● About this exercise:
Beginning at the line that includes "0b000#3⟩) := by" in the entries below, print each line exactly as it appears, through the last one.

Stored items from a collection:

-- ==== Sys2Proof/Tests/Slice0.lean ====
section
/-! SUPPORT. Tests: expected values from the spec's own words (mostly 95_test_vectors.md), and for every
statement with hypotheses a concrete case that meets them. -/

namespace Sys2Proof.Tests

open Sys2Proof Sys2Proof.Machine

/-! ## WellFormed: an ill-formed instruction for each check (R81, R188) -/

theorem test_wf_refuses_fourth_gear : (Instr.sendFrame ⟨0, 0, 0, false, 3, 0, 0⟩).wf = false := by
  decide
theorem test_wf_refuses_fourth_turn : (Instr.sendFrame ⟨0, 0, 0, false, 0, 3, 0⟩).wf = false := by
  decide
theorem test_wf_refuses_reserved_operand_bit :
    (Instr.sendFrame ⟨0, 0, 0, false, 0, 0, 1⟩).wf = false := by decide
theorem test_wf_admits_legal_codes : (Instr.sendFrame ⟨1, 2, 3, true, 2, 2, 0⟩).wf = true := by decide

/-! ## Decode: words written out from the formats N, P, G (R72 to R75, 95 section 2.1) -/

theorem test_decode_init :
    decode ⟨0b00000000000000000000000000000001#32, 0#104⟩ = .ok .init := by decide
theorem test_decode_clear :
    decode ⟨0b00000000000000000000000000000010#32, 0#104⟩ = .ok .clear := by decide
/-- reserved 00000000, ROW 00000101, COL 00000011, reserved 000, ON 1, OP 0011: SETPIXEL 3, 5, 1. -/
theorem test_decode_setPixel :
    decode ⟨0b00000000000001010000001100010011#32, 0#104⟩ = .ok (.setPixel 3#8 5#8 true) := by decide
/-- reserved, ROW 00000111, COL 00000111, reserved 000, ON 0, OP 0011: SETPIXEL 7, 7, 0. -/
theorem test_decode_setPixel_off :
    decode ⟨0b00000000000001110000011100000011#32, 0#104⟩ = .ok (.setPixel 7#8 7#8 false) := by decide
/-- reserved, SYM 01000100, reserved 0000, OP 0100: GLYPH 'D'. -/
theorem test_decode_glyph :
    decode ⟨0b00000000000000000100010000000100#32, 0#104⟩ = .ok (.glyph 0x44#8) := by decide
/-- 95 section 2.1: acc=0x7FC00001, dec=0x80000000, ang=0x7FFFFFFF, hb=0, gear=R, turn=L. -/
theorem test_decode_sendFrame :
    decode ⟨0x00000005#32, 0x0C7FFFFFFF800000007FC00001#104⟩ =
      .ok (.sendFrame ⟨0x7FC00001#32, 0x80000000#32, 0x7FFFFFFF#32, false, 0b10#2, 0b01#2, 0b000#3⟩) := by
  decide
theorem test_encode_sendFrame :
    encode (.sendFrame ⟨0xAAAAAAAA#32, 0x000000AA#32, 0x80000000#32, true, 0b10#2, 0b10#2, 0b000#3⟩) =
      ⟨0x00000005#32, 0x1580000000000000AAAAAAAAAA#104⟩ := by decide
theorem test_decode_opcode_zero : decode ⟨0x00000000#32, 0#104⟩ = .error .illegalOpcode := by decide
theorem test_decode_opcode_six : decode ⟨0x00000006#32, 0#104⟩ = .error .illegalOpcode := by decide
theorem test_decode_opcode_before_reserved :
    decode ⟨0x00000110#32, 0#104⟩ = .error .illegalOpcode := by decide
theorem test_decode_init_bit_4 : decode ⟨0x00000011#32, 0#104⟩ = .error .reservedField := by decide
theorem test_decode_clear_bit_31 : decode ⟨0x80000002#32, 0#104⟩ = .error .reservedField := by decide
theorem test_decode_setPixel_bit_24 : decode ⟨0x01050313#32, 0#104⟩ = .error .reservedField := by decide
theorem test_decode_setPixel_bit_5 : decode ⟨0x00050333#32, 0#104⟩ = .error .reservedField := by decide
theorem test_decode_glyph_bit_16 : decode ⟨0x00014404#32, 0#104⟩ = .error .reservedField := by decide
theorem test_decode_glyph_bit_4 : decode ⟨0x00004414#32, 0#104⟩ = .error .reservedField := by decide
theorem test_decode_sendFrame_bit_4 : decode ⟨0x00000015#32, 0#104⟩ = .error .reservedField := by decide
theorem test_table_word_setPixel :
    decodeTableWord 32 0x00050313 = some (.setPixel 3#8 5#8 true) := by decide
/-- The operand block of a 32-bit table word is all zeros: gear P, turn N. -/
theorem test_table_word_sendFrame :
    decodeTableWord 32 0x00000005 = some (.sendFrame ⟨0, 0, 0, false, 0, 0, 0⟩) := by decide
theorem test_table_word_rejected : decodeTableWord 32 0x00000000 = none := by decide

● Your solution:
      .ok (.sendFrame ⟨0x7FC00001#32, 0x80000000#32, 0x7FFFFFFF#32, false, 0b10#2, 0b01#2, 0b000#3⟩) := by
  decide
theorem test_encode_sendFrame :
    encode (.sendFrame ⟨0xAAAAAAAA#32, 0x000000AA#32, 0x80000000#32, true, 0b10#2, 0b10#2, 0b000#3⟩) =
      ⟨0x00000005#32, 0x1580000000000000AAAAAAAAAA#104⟩ := by decide
theorem test_decode_opcode_zero : decode ⟨0x00000000#32, 0#104⟩ = .error .illegalOpcode := by decide
theorem test_decode_opcode_six : decode ⟨0x00000006#32, 0#104⟩ = .error .illegalOpcode := by decide
theorem test_decode_opcode_before_reserved :
    decode ⟨0x00000110#32, 0#104⟩ = .error .illegalOpcode := by decide
theorem test_decode_init_bit_4 : decode ⟨0x00000011#32, 0#104⟩ = .error .reservedField := by decide
theorem test_decode_clear_bit_31 : decode ⟨0x80000002#32, 0#104⟩ = .error .reservedField := by decide
theorem test_decode_setPixel_bit_24 : decode ⟨0x01050313#32, 0#104⟩ = .error .reservedField := by decide
theorem test_decode_setPixel_bit_5 : decode ⟨0x00050333#32, 0#104⟩ = .error .reservedField := by decide
theorem test_decode_glyph_bit_16 : decode ⟨0x00014404#32, 0#104⟩ = .error .reservedField := by decide
theorem test_decode_glyph_bit_4 : decode ⟨0x00004414#32, 0#104⟩ = .error .reservedField := by decide
theorem test_decode_sendFrame_bit_4 : decode ⟨0x00000015#32, 0#104⟩ = .error .reservedField := by decide
theorem test_table_word_setPixel :
    decodeTableWord 32 0x00050313 = some (.setPixel 3#8 5#8 true) := by decide
/-- The operand block of a 32-bit table word is all zeros: gear P, turn N. -/
theorem test_table_word_sendFrame :
    decodeTableWord 32 0x00000005 = some (.sendFrame ⟨0, 0, 0, false, 0, 0, 0⟩) := by decide
theorem test_table_word_rejected : decodeTableWord 32 0x00000000 = none := by decide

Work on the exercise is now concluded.